_Dataset excerpts_.
/-- TRING_CREATE, TRING_DESTROY, PALETTE_LOAD, PALETTE_UNLOAD, JOB_START and JOB_END, accepted and with their checks met: the ring
appears empty or is gone, the palette's blocks are allocated or freed, and the slice's job starts or begins to end (R178,
R181, R239, R240, R257, R469).
Where a choice of index is open the model's is taken (log entry 69). -/
def Obligations.RingPaletteAndJobCommandsComplete : Prop :=
  (∀ (h : Hdr) (slice : BitVec 6) (ring : U16) (log2 : BitVec 5) (base tailAddr : U64) (vector : BitVec 11) (ien : U1) (s : State),
    let u := Fetched h s; let sl := cmdSlice h.fn.toNat slice.toNat
    Accepts { widths := [6, 16, 5, 64, 64, 11, 1] } h s → u.defined sl = true → ring.toNat < 16384 →
    6 ≤ log2.toNat → log2.toNat ≤ 16 → base.toNat % max 4096 (16 * 2 ^ log2.toNat) = 0 → tailAddr.toNat % 8 = 0 →
    vector.toNat < (if h.fn.toNat < 2 then 2048 else 256) → u.tring sl ring.toNat = none → u.srv.rings.length < 65536 →
    ∃ t, exec (.tringCreate h slice ring log2 base tailAddr vector ien) s = .next (Ended t (TagOf h s) 0 []) ∧
      t.tring sl ring.toNat = some ⟨h.fn.toNat, log2.toNat, base, tailAddr, vector.toNat, ien == 1, 0, 0, false⟩ ∧
      t = { u with srv := { u.srv with rings := t.srv.rings } }) ∧
  (∀ (h : Hdr) (slice : BitVec 6) (ring : U16) (s : State) (q : TRing), let u := Fetched h s; let sl := cmdSlice h.fn.toNat slice.toNat
    Accepts { widths := [6, 16] } h s → u.defined sl = true → u.tring sl ring.toNat = some q → q.fn = h.fn.toNat → u.ringReserve sl ring.toNat = 0 →
    ∃ t, exec (.tringDestroy h slice ring) s = .next (Ended t (TagOf h s) 0 []) ∧ t.tring sl ring.toNat = none ∧
      t = { u with srv := { u.srv with rings := t.srv.rings } }) ∧
  (∀ (h : Hdr) (slice : BitVec 6) (program : BitVec 4) (tokens : U16) (src : U64) (s t : State) (b : Bytes) (e : Nat) (bytes : Bytes)
    (x : State × List (Nat × Nat × Nat)) (q : Pal),
    let u := Fetched h s; let sl := cmdSlice h.fn.toNat slice.toNat; let n := tokens.toNat
    Accepts { widths := [6, 4, 16, 64] } h s → u.defined sl = true → n ≠ 0 → n ≤ 8192 → u.sect 7 sl program.toNat = some b →
    palSize (progOf b).geom n ≤ 2 ^ 32 → src.toNat % 4096 = 0 → u.hostRead src.toNat (palSource (progOf b) n) = some bytes →
    u.palDup sl (Config.sha3 b) (Config.sha3 bytes) = none → u.freePalIndex = some e →
    u.takeParts sl (u.confidential sl) (palParts (progOf b).geom n) [] = some x →
    q = { slice := sl, program := Config.sha3 b, index := program.toNat, content := Config.sha3 bytes, src := src, tokens := n, prot := u.confidential sl, parts := x.2, tag := some (TagOf h s) } →
    { x.1 with srv := { x.1.srv with pals := tabPut x.1.srv.pals e q } }.remap sl = some t →
    exec (.paletteLoad h slice program tokens src) s = .next t ∧ tabGet t.srv.pals e = some q ∧
      t = { x.1 with mem := t.mem, srv := { x.1.srv with pals := tabPut x.1.srv.pals e q } }) ∧
  (∀ (h : Hdr) (slice : BitVec 6) (index : U16) (s : State) (q : Pal), let u := Fetched h s
    Accepts { widths := [6, 16] } h s → tabGet u.srv.pals index.toNat = some q → q.slice = cmdSlice h.fn.toNat slice.toNat →
    u.defined q.slice = true → q.ready = true → q.refs = 0 →
    exec (.paletteUnload h slice index) s = .next (Ended (u.freePal index.toNat) (TagOf h s) 0 [])) ∧
  (∀ (h : Hdr) (slice : BitVec 6) (program : BitVec 4) (first : U64) (s : State),
    let u := Fetched h s; let sl := cmdSlice h.fn.toNat slice.toNat
    s.gessoWaits sl = false → (∀ c ∈ s.ck.flight, ¬ (c.slice = sl ∧ c.resumed = true)) →
    Accepts { widths := [6, 4, 64], entry := s.computeNodes sl } h s → firstFail (u.jobChecks sl program.toNat) = none →
    exec (.jobStart h slice program first) s = .next (Ended (u.jobStarted sl program.toNat first.toNat) (TagOf h s) 0 []) ∧
    tabGet (u.jobStarted sl program.toNat first.toNat).srv.jobs sl =
      some { program := program.toNat, next := first.toNat, share := u.shareMin sl, nextShare := u.shareMin sl }) ∧
  (∀ (h : Hdr) (slice : BitVec 6) (s : State) (j : Job), let u := Fetched h s; let sl := cmdSlice h.fn.toNat slice.toNat
    Accepts { widths := [6], entry := s.computeNodes sl } h s → u.defined sl = true → tabGet u.srv.jobs sl = some j → j.state ≠ .ending →
    exec (.jobEnd h slice) s = .next (u.jobEnding sl j (TagOf h s))) ∧
  (∀ (h : Hdr) (slice : BitVec 6) (dir : U1) (len : U32) (hostAddr va : U64) (s : State),
    let u := Fetched h s; let sl := cmdSlice h.fn.toNat slice.toNat; let n := len.toNat; let a := va.toNat
    Accepts { fns := .any, widths := [6, 1, 32, 64, 64] } h s → 0 < n → u.defined sl = true → u.access sl (dir == 0) a n = .ok →
    s.accessWait sl a n (dir == 0) = none → u.cutFrom 19 sl a n = false → ¬ (s.anyProt sl a n = true ∧ s.protClosed h.fn.toNat sl = true) →
    (dir = 0 → u.hostOk hostAddr.toNat n = true → exec (.copy h slice dir len hostAddr va) s =
      .next (Ended (u.engineWrite sl a (memRead u.host.mem hostAddr.toNat n) false) (TagOf h s) 0 [(n, 32)])) ∧
    (dir = 1 → u.hostOk hostAddr.toNat n = true → u.vbad sl a n = false → exec (.copy h slice dir len hostAddr va) s =
      .next (Ended (u.hostWrite hostAddr.toNat (u.vread sl a n)) (TagOf h s) 0 [(n, 32)])))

_Exercise_.
Only the lines from the one that contains "s.accessWait sl a" to the end of the data should be output, exactly as they appear.

_Task answer_.
    s.accessWait sl a n (dir == 0) = none → u.cutFrom 19 sl a n = false → ¬ (s.anyProt sl a n = true ∧ s.protClosed h.fn.toNat sl = true) →
    (dir = 0 → u.hostOk hostAddr.toNat n = true → exec (.copy h slice dir len hostAddr va) s =
      .next (Ended (u.engineWrite sl a (memRead u.host.mem hostAddr.toNat n) false) (TagOf h s) 0 [(n, 32)])) ∧
    (dir = 1 → u.hostOk hostAddr.toNat n = true → u.vbad sl a n = false → exec (.copy h slice dir len hostAddr va) s =
      .next (Ended (u.hostWrite hostAddr.toNat (u.vread sl a n)) (TagOf h s) 0 [(n, 32)])))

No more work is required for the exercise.